§ What the task asks: All lines from the one containing "let w := (s.port (s.portOf i)).fnSel.toNat" down to the one containing "0), (r.coalTime, 8)])", both ends included, are to be given again exactly; omit the rest of the listing below.

§ Stored data:
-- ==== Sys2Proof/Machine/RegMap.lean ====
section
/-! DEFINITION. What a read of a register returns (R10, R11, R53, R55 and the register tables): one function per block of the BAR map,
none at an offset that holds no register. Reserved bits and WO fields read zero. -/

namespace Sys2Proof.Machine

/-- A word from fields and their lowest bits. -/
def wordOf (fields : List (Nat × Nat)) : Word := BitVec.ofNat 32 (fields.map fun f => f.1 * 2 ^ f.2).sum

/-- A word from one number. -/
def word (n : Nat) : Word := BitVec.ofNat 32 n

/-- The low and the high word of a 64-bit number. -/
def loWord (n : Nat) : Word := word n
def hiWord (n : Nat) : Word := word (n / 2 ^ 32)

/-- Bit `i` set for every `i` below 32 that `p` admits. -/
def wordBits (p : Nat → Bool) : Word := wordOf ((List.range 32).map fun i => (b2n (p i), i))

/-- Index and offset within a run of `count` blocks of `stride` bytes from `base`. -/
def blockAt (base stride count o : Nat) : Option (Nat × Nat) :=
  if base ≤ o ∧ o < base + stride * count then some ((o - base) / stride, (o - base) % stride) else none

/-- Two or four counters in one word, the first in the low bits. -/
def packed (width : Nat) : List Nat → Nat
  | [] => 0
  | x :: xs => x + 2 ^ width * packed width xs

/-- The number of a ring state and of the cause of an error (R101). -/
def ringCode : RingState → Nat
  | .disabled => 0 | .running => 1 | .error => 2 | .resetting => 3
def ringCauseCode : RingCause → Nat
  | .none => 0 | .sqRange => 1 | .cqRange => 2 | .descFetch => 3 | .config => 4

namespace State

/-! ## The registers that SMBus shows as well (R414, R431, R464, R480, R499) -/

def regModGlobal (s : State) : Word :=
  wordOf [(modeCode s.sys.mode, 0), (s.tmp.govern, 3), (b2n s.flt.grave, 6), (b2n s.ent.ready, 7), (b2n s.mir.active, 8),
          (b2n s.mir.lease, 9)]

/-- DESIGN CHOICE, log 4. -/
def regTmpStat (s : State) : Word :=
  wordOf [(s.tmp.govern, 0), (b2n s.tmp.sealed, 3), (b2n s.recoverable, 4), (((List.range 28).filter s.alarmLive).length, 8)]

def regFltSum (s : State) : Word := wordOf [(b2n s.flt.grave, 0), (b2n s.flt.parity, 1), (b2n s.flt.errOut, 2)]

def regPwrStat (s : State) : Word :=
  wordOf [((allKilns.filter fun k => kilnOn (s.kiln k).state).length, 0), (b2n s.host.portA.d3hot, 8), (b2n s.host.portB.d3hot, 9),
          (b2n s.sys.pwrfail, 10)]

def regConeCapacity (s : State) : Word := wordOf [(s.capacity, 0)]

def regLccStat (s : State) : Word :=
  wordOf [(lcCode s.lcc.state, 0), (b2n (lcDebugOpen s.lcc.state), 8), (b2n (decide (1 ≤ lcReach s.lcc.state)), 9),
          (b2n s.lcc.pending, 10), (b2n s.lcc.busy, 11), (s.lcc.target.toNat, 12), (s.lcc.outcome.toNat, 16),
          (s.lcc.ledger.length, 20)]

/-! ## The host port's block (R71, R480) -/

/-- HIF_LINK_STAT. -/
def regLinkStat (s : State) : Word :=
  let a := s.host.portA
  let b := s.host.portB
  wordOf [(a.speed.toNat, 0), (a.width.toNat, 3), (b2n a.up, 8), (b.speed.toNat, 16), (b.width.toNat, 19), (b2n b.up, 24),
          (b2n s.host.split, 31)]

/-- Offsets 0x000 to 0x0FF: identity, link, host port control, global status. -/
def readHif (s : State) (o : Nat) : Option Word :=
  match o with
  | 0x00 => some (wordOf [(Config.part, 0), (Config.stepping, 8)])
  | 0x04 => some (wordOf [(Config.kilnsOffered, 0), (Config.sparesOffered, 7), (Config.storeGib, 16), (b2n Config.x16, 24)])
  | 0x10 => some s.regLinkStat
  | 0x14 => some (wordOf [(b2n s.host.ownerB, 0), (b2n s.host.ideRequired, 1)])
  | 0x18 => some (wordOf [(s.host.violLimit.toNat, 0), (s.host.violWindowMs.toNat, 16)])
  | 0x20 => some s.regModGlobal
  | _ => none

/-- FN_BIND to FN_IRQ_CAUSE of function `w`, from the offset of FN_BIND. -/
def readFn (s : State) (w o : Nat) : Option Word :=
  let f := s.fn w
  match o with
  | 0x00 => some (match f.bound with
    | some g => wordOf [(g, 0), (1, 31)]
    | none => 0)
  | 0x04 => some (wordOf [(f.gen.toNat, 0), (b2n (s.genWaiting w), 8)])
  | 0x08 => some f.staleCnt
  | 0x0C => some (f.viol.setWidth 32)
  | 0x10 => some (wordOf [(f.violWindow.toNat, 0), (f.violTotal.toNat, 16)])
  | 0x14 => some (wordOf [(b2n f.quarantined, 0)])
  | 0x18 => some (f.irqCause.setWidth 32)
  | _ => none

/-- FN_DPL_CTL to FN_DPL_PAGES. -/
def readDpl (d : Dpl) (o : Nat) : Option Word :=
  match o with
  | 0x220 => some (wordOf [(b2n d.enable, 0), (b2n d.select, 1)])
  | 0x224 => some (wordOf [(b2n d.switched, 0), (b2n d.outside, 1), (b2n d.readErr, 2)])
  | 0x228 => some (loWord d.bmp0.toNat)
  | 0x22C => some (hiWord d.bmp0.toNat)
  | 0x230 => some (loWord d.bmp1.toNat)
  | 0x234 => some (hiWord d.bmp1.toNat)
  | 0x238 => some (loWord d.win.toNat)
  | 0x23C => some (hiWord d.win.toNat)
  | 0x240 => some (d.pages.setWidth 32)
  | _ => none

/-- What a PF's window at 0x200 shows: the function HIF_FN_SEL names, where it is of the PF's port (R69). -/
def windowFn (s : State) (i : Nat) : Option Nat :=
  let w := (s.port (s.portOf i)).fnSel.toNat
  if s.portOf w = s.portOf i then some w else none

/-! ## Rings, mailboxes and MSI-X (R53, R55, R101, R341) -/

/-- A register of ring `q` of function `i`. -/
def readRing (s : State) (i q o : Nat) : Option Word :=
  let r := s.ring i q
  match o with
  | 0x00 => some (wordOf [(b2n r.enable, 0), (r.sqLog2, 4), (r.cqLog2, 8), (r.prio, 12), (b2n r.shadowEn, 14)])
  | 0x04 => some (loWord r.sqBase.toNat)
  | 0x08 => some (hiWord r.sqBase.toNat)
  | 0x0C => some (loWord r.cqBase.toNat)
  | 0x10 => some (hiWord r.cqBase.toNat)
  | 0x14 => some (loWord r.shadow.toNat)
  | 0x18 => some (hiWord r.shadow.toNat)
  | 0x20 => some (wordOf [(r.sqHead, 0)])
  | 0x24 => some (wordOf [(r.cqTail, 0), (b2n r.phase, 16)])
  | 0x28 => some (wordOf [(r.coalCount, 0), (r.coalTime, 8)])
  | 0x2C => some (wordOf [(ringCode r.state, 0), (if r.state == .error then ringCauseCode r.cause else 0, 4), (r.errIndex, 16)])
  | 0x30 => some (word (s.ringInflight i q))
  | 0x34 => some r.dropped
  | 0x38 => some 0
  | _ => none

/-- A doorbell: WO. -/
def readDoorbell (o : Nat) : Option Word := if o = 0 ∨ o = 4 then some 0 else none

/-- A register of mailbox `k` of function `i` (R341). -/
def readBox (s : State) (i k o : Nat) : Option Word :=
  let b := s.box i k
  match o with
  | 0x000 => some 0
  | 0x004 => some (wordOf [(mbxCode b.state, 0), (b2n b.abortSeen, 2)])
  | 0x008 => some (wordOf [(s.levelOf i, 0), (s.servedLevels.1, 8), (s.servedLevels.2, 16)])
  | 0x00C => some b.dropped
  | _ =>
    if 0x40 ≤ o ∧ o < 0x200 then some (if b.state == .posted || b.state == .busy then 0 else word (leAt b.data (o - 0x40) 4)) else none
==
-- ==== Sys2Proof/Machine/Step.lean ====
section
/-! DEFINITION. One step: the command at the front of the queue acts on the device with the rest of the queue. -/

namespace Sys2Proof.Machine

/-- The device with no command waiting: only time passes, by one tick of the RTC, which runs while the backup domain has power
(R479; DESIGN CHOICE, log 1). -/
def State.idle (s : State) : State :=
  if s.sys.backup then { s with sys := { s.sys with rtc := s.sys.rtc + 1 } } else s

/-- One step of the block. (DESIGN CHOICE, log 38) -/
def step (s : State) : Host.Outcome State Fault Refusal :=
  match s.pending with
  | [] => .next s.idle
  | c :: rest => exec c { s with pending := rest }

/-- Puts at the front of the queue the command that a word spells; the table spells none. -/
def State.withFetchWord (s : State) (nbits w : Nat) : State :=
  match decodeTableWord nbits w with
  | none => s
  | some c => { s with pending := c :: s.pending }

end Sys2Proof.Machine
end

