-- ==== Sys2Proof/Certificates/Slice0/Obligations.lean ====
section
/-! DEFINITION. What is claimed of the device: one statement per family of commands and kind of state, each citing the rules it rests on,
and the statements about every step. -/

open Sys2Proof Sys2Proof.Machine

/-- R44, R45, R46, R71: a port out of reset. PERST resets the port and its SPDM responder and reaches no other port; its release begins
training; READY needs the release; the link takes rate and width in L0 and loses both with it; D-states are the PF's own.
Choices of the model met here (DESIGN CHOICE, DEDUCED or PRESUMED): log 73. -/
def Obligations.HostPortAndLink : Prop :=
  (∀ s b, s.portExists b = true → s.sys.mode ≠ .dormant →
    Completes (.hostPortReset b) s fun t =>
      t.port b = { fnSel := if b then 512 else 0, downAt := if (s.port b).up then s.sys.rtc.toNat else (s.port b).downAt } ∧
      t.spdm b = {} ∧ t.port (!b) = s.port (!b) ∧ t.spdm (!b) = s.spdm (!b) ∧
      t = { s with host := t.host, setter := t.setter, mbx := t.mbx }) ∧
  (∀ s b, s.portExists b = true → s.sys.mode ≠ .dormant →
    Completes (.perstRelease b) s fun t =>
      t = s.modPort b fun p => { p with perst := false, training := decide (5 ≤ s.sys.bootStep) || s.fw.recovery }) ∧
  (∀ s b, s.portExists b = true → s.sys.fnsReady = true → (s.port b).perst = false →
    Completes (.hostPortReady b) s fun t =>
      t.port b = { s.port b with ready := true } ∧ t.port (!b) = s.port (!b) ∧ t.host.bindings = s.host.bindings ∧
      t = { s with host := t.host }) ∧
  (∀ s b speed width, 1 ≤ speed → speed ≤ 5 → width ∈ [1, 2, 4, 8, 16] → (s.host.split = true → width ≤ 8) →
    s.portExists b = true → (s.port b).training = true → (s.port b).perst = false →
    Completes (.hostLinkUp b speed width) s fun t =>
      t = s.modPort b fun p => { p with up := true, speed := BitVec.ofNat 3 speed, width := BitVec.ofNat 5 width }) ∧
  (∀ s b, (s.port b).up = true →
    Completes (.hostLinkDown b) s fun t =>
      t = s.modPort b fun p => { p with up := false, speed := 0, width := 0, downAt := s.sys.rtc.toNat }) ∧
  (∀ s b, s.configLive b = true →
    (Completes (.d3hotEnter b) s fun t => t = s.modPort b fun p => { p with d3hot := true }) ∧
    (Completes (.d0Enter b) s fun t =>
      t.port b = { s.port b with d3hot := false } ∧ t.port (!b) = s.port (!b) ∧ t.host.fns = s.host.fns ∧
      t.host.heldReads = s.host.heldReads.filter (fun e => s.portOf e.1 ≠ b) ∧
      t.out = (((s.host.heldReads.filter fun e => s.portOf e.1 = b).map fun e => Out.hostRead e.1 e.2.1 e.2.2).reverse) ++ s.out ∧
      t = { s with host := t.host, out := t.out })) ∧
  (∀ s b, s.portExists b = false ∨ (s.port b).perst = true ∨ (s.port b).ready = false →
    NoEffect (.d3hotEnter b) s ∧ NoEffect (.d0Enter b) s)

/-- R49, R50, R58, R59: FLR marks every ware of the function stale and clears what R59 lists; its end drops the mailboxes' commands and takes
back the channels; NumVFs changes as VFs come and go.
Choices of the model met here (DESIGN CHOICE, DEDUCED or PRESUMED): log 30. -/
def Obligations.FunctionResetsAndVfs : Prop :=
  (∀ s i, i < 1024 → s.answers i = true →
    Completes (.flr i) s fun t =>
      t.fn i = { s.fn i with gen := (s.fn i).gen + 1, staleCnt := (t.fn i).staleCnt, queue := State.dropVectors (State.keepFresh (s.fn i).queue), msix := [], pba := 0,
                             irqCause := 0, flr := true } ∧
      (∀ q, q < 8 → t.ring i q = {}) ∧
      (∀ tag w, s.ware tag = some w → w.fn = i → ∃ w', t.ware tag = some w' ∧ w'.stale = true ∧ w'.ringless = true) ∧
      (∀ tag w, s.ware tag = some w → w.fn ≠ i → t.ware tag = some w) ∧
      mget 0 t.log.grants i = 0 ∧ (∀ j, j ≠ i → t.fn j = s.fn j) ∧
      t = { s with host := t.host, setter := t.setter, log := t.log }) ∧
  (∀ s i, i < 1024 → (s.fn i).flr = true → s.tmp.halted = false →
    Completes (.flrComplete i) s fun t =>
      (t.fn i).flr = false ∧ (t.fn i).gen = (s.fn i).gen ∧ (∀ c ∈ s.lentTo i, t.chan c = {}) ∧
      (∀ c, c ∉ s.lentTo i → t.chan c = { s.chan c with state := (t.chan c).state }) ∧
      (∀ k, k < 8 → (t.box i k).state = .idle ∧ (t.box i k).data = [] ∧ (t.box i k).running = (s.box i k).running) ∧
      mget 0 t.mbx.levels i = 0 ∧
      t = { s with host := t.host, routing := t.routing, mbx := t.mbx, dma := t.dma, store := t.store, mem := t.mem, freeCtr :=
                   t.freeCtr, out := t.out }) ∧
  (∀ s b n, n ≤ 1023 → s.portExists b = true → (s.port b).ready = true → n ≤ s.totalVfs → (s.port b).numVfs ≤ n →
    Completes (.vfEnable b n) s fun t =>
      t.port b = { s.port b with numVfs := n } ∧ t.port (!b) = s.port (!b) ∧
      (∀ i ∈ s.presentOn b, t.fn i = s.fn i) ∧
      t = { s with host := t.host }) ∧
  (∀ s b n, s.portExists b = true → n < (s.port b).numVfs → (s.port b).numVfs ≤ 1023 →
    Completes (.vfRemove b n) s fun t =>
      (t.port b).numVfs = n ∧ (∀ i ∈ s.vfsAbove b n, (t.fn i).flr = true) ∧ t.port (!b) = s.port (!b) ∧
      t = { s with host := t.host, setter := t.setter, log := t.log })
...
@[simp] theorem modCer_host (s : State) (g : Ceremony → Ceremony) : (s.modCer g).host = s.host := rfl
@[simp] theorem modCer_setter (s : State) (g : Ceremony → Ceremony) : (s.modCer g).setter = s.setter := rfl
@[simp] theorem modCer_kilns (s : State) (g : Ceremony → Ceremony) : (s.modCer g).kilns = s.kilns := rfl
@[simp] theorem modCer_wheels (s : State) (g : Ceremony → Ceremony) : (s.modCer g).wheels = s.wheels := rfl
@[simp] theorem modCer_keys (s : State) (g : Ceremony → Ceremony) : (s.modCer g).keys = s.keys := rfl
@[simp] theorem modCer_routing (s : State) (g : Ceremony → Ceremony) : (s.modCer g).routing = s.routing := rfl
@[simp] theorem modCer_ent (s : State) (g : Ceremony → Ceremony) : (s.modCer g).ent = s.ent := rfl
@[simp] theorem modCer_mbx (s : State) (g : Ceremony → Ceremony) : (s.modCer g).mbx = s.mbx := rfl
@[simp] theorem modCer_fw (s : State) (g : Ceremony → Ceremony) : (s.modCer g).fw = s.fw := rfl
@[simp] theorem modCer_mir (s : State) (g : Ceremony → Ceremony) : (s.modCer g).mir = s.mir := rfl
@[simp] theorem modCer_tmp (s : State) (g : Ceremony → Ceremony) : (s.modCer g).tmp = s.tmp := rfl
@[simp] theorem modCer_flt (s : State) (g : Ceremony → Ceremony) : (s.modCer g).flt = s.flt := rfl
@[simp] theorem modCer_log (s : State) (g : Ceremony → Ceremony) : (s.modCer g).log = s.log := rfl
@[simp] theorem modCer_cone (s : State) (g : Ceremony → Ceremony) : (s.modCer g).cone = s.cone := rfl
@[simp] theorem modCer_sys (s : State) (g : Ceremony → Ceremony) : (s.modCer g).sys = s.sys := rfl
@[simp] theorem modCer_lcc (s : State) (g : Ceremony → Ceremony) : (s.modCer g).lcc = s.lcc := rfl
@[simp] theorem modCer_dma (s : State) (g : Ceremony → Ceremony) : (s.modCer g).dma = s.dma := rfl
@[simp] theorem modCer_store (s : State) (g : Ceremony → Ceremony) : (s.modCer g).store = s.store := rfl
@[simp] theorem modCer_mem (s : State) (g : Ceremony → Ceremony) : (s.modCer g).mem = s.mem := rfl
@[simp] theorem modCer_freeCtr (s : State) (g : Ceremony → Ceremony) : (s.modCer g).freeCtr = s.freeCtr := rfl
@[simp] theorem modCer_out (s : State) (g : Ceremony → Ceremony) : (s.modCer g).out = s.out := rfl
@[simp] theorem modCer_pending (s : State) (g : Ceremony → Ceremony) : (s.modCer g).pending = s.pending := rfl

§ Reply to the task:
  let w := (s.port (s.portOf i)).fnSel.toNat
  if s.portOf w = s.portOf i then some w else none

/-! ## Rings, mailboxes and MSI-X (R53, R55, R101, R341) -/

/-- A register of ring `q` of function `i`. -/
def readRing (s : State) (i q o : Nat) : Option Word :=
  let r := s.ring i q
  match o with
  | 0x00 => some (wordOf [(b2n r.enable, 0), (r.sqLog2, 4), (r.cqLog2, 8), (r.prio, 12), (b2n r.shadowEn, 14)])
  | 0x04 => some (loWord r.sqBase.toNat)
  | 0x08 => some (hiWord r.sqBase.toNat)
  | 0x0C => some (loWord r.cqBase.toNat)
  | 0x10 => some (hiWord r.cqBase.toNat)
  | 0x14 => some (loWord r.shadow.toNat)
  | 0x18 => some (hiWord r.shadow.toNat)
  | 0x20 => some (wordOf [(r.sqHead, 0)])
  | 0x24 => some (wordOf [(r.cqTail, 0), (b2n r.phase, 16)])
  | 0x28 => some (wordOf [(r.coalCount, 0), (r.coalTime, 8)])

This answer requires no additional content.